Especially in these days of global economical crisis, an investment concept like Fractional Ownership might benfit from buyers becoming more and more sensibel regarding the actual costs and the potential risks of their investment.
Whenever a buyer considers to invest in such fractional ownership structur, prior to signing of any legal document, understanding of the basic legal principles of this specific ownership structure is highly recommended.
Basically, fractional ownership is described as method of co-owning a single or several assets by more than one individual or entity - a group of investors. Usually a legal entity legally owns the asset, e.g. a residential holiday home, a leisure yacht or a private jet, wherby such legal entity is controlled through a number of investors who become shareholders and therefore indirect owners of the asset.
The costs and use of the asset is shared amongst the shareholders in relation to the percentage shareholding. The shareholders are the indirect owners of the asset, and therefore control all aspects of the property through a private company. Typically, the company grants its shareholders certain time periods to utilize the asset by means of a shareholders’ agreement.

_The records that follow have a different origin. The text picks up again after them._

-- ==== Sys2Proof/Machine/Faults.lean ====
section
/-! DEFINITION. Fault offers (R138 to R141), a channel's response to its first fault (R42, R43), a follower's (R131), the
passing of PAIR_PARTNER, what holds a kind against CLEAR_FAULTS (R142 to R145, R150, R153, R132), and CLEAR_FAULTS. -/
namespace Sys2Proof.Machine

/-! ### Offering and latching -/

/-- Whether a channel's warn set holds a kind (R139). -/
def warns (set : ChanSettings) (k : FaultKind) : Bool :=
  match k with
  | .limitTLow => set.warnTLow = .warn
  | .pairMismatch => set.warnMismatch = .warn
  | _ => false

/-- Whether a kind's warned flag is set (R139). -/
def warned (ch : Channel) (k : FaultKind) : Bool :=
  match k with
  | .limitTLow => ch.warnedTLow
  | .pairMismatch => ch.warnedMismatch
  | _ => false

/-- A channel with a kind's warned flag set or cleared (R139). -/
def setWarned (ch : Channel) (k : FaultKind) (w : Bool) : Channel :=
  match k with
  | .limitTLow => { ch with warnedTLow := w }
  | .pairMismatch => { ch with warnedMismatch := w }
  | _ => ch

/-- The resume point a channel's context gives (R43). DESIGN CHOICE (log 41): an engaged channel whose active window is
absent records a point without a window. -/
def resumePointOf (ch : Channel) : ResumePoint :=
  { window := ch.active, stepIndex := ch.stepIndex, stepTime := ch.stepTime, qStep := ch.qStep, eStep := ch.eStep,
    vPeak := ch.vPeak, loops := ch.loops, cycleNumber := ch.cycleNumber, cycle := ch.cycle, lastDir := ch.lastDir }

/-- A channel that is not FAULTED or FOLLOWER responds to its first fault (R42): a resume point where it was engaged,
the grant and the entries given up, swap, causes and timers cleared, OFF demanded, FAULTED. -/
def faultChannel (s : State) (c : Ch) : State :=
  let s := s.modCh c fun ch => if ch.state.engaged then { ch with resume := some (resumePointOf ch) } else ch
  let s := withdrawEntries (releaseGrant (grantNotLive s c) c) c
  let s := s.modCh c fun ch =>
    { ch.stopTimers with
      swapPending := none
      holds := HoldCauses.empty
      heldBefore := false
      state := .faulted }
  issue s c

/-- A channel's response to a kind added to its latched set, by its state (R138): FAULTED stays; a follower's port is
handed OFF (R131); any other state faults. -/
def respond (s : State) (c : Ch) : State :=
  match (s.ch c).state with
  | .faulted => s
  | .follower => s.modPort c fun p => p.handNew offDemand
  | _ => faultChannel s c

/-- A FAULT report (R141): step index and step time at the offer, latched set and state after it. -/
def reportFault (s : State) (c : Ch) (k : FaultKind) (value : Int) (warnOnly : Bool) (stepIndex stepTime : Nat) :
    State :=
  reportCh s c (.fault k value warnOnly stepIndex stepTime (s.ch c).latched (s.ch c).state)

/-- A kind latches newly (R138 case 3): the set, the first-fault record where the set was empty (R140), the response,
the report, and, on an entry to FAULTED, the settling test (R171). -/
def latchKind (s : State) (c : Ch) (k : FaultKind) (value : Int) : State :=
  let before := s.ch c
  let first : FirstFault := ⟨k, before.stepIndex, before.stepTime, value, s.hall.partTime⟩
  let s := s.modCh c fun ch =>
    { ch with latched := addKind ch.latched k, firstFault := if ch.latched = 0 then some first else ch.firstFault }
  let s := reportFault (respond s c) c k value false before.stepIndex before.stepTime
  if before.state ≠ .faulted ∧ (s.ch c).state = .faulted then settlingTest s else s

/-- A kind set to WARN is offered (R139): a warn-only report, once until the kind's check no longer fails. -/
def warnKind (s : State) (c : Ch) (k : FaultKind) (value : Int) : State :=
  if warned (s.ch c) k then s
  else
    reportFault (s.modCh c fun ch => setWarned ch k true) c k value true (s.ch c).stepIndex (s.ch c).stepTime

/-- Whether an offer latches newly (R138). -/
def latchesNewly (s : State) (c : Ch) (k : FaultKind) : Bool :=
  !(warns (s.ch c).settings k) && !(hasKind (s.ch c).latched k)

/-- A kind is offered to one channel (R138), without the passing on of PAIR_PARTNER. -/
def offerOne (s : State) (c : Ch) (k : FaultKind) (value : Int) : State :=
  if warns (s.ch c).settings k then warnKind s c k value
  else if hasKind (s.ch c).latched k then s
  else latchKind s c k value

/-- A kind is offered to a channel (R138): a kind that latches newly in a member of a pair, other than PAIR_PARTNER,
offers PAIR_PARTNER to the other member with its code (R131). The arbiter then handles what was released. -/
def offer (s : State) (c : Ch) (k : FaultKind) (value : Int) : State :=
  let newly := latchesNewly s c k
  let s' := offerOne s c k value
  settle
    (if newly ∧ k ≠ .pairPartner ∧ paired s c then offerOne s' (partner c) .pairPartner k.code else s')

/-- STAGE_UNSAFE is offered: the channel's unsafe flag is set, whether or not the kind latches (R145). -/
def offerUnsafe (s : State) (c : Ch) (tag : BitVec 4) : State :=
  offer (s.modCh c fun ch => { ch with unsafeFlag := true }) c .stageUnsafe tag.toNat

/-! ### What holds a kind (R143) -/

/-- The checks of R135 against a channel's limits, on a voltage, a current and a temperature. -/
def failsCheck (set : ChanSettings) (v : Nat) (i t : Int) (k : FaultKind) : Bool :=
  match k with
  | .limitVHigh => set.vMax < v
  | .limitVLow => v < set.vMin
  | .limitI => set.iMax < i.natAbs
  | .limitTHigh => set.tMax < t
  | .limitTLow => t < set.tMin
  | _ => false

/-- The lowest-numbered DIRECT line that is raw-asserted with a channel in its mask (R150). -/
def directLine (s : State) (c : Ch) : Option LineNo :=
  allLines.find? fun l =>
    decide ((s.line l).settings.route = .direct) && (s.line l).raw && (s.line l).settings.mask.getLsbD c.val

/-- What R143's table, but for its last row, says of a kind latched in a channel. -/
def heldByCause (s : State) (c : Ch) (k : FaultKind) : Bool :=
  let ch := s.ch c
  match k with
  | .limitVHigh | .limitVLow | .limitTHigh | .limitTLow =>
    if isLeader s c then failsCheck ch.settings ch.pack.v ch.pack.i ch.pack.t k
    else failsCheck ch.settings ch.last.v ch.last.i ch.last.t k
  | .limitI => failsCheck ch.settings ch.last.v ch.last.i ch.last.t .limitI
  | .stageReported => ch.last.fault || ch.last.interlock
  | .stageUnsafe => ch.unsafeFlag
  | .chamberAlarm => (directLine s c).isSome
  | .hallStop => s.prot.hallStop
  | .pairPartner => isLeader s c && dropKind (s.ch (partner c)).latched .pairPartner ≠ 0
  | _ => false

/-- The latched kinds CLEAR_FAULTS removes for a set of named ones (R142, R143): those named, latched and held by no
cause, the first-fault kind only when no other kind remains. -/
def clearedKinds (s : State) (c : Ch) (named : BitVec 16) : BitVec 16 :=
  let ch := s.ch c
  let free := FaultKind.all.foldl
    (fun set k => if hasKind named k && hasKind ch.latched k && !heldByCause s c k then addKind set k else set) 0#16
  match ch.firstFault with
  | none => free
  | some f => if dropKind (ch.latched &&& ~~~free) f.kind = 0 then free else dropKind free f.kind

/-- PAIR_PARTNER leaves a follower's set when its leader's set becomes empty and the leader enters IDLE (R132). -/
def dropPartner (ch : Channel) : Channel :=
  let latched := dropKind ch.latched .pairPartner
  { ch with latched := latched, firstFault := if latched = 0 then none else ch.firstFault }

/-- Kinds leave a channel's latched set (R142): an emptied set takes the first-fault record with it, and a channel in
FAULTED enters IDLE (R43); a leader that enters IDLE frees its follower of PAIR_PARTNER (R132). -/
def clearKinds (s : State) (c : Ch) (cleared : BitVec 16) : State :=
  let before := s.ch c
  let s' := s.modCh c fun ch =>
    let latched := ch.latched &&& ~~~cleared
    { ch with
      latched := latched
      firstFault := if latched = 0 then none else ch.firstFault
      state := if latched = 0 ∧ ch.state = .faulted then .idle else ch.state }
  if before.state = .faulted ∧ (s'.ch c).state = .idle ∧ isLeader s c then s'.modCh (partner c) dropPartner else s'

/-- CLEAR_FAULTS is taken (R142). -/
def takeClearFaults (r : Request) (s : State) : State × ReplyBody :=
  takeCh .clearFaults r s fun c s =>
    let named := BitVec.ofNat 16 (field r.body 0 2)
    let cleared := clearedKinds s c named
    let s := clearKinds s c cleared
    (s, .ok (.faults cleared (s.ch c).latched ((s.ch c).latched &&& named) (s.ch c).state))

end Sys2Proof.Machine
end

Widely misunderstood is the difference between Fractional ownership and Time Share. Generally spoken, the major difference is that time share buyers buy time in an asset, whereby fractional owners actually indirectly own (a part) of the property, yacht or jet through their stake in the asset owning company.
A fractional owner may sell or bequeath its interest and even benefit from the appreciation of the asset´s value, whereby time share typicall does not offer the described advantages due to legal or market reasons. Basically time share buyers receive only a timely limited right to use a specific property which extinguishes after a certain period of time unless the buyer decides to „buy new time“.
Naturally, these considerable differences will be reflected in an higher price of fractional ownership compared to time share.
In regard to the legal documentation to be executed when buying fractional ownership interest, a buyer typically is required to sign a share sale and purchase agreement as well as a shareholders agreement under which important points as terms of payment for the shares in the asset owning company will be outlined as well as provisions stipulating under which conditions each and every shareholder shall be entitled to use the asset, what proportion of the occuring management and maintenance fees need to be paid and processing of a resale of individual share interest by single shareholders. In this context the agreements should also be carefully examined in regard to consequences which may occur in the event single shareholders are in default including but not limited to their payment obligations regarding management and maintenance of the company´s asset.
Summarizing, fractional ownership might gain in popularity as an economical way to enjoy and realize your personal dream also in times of a worldwide economic slowdown.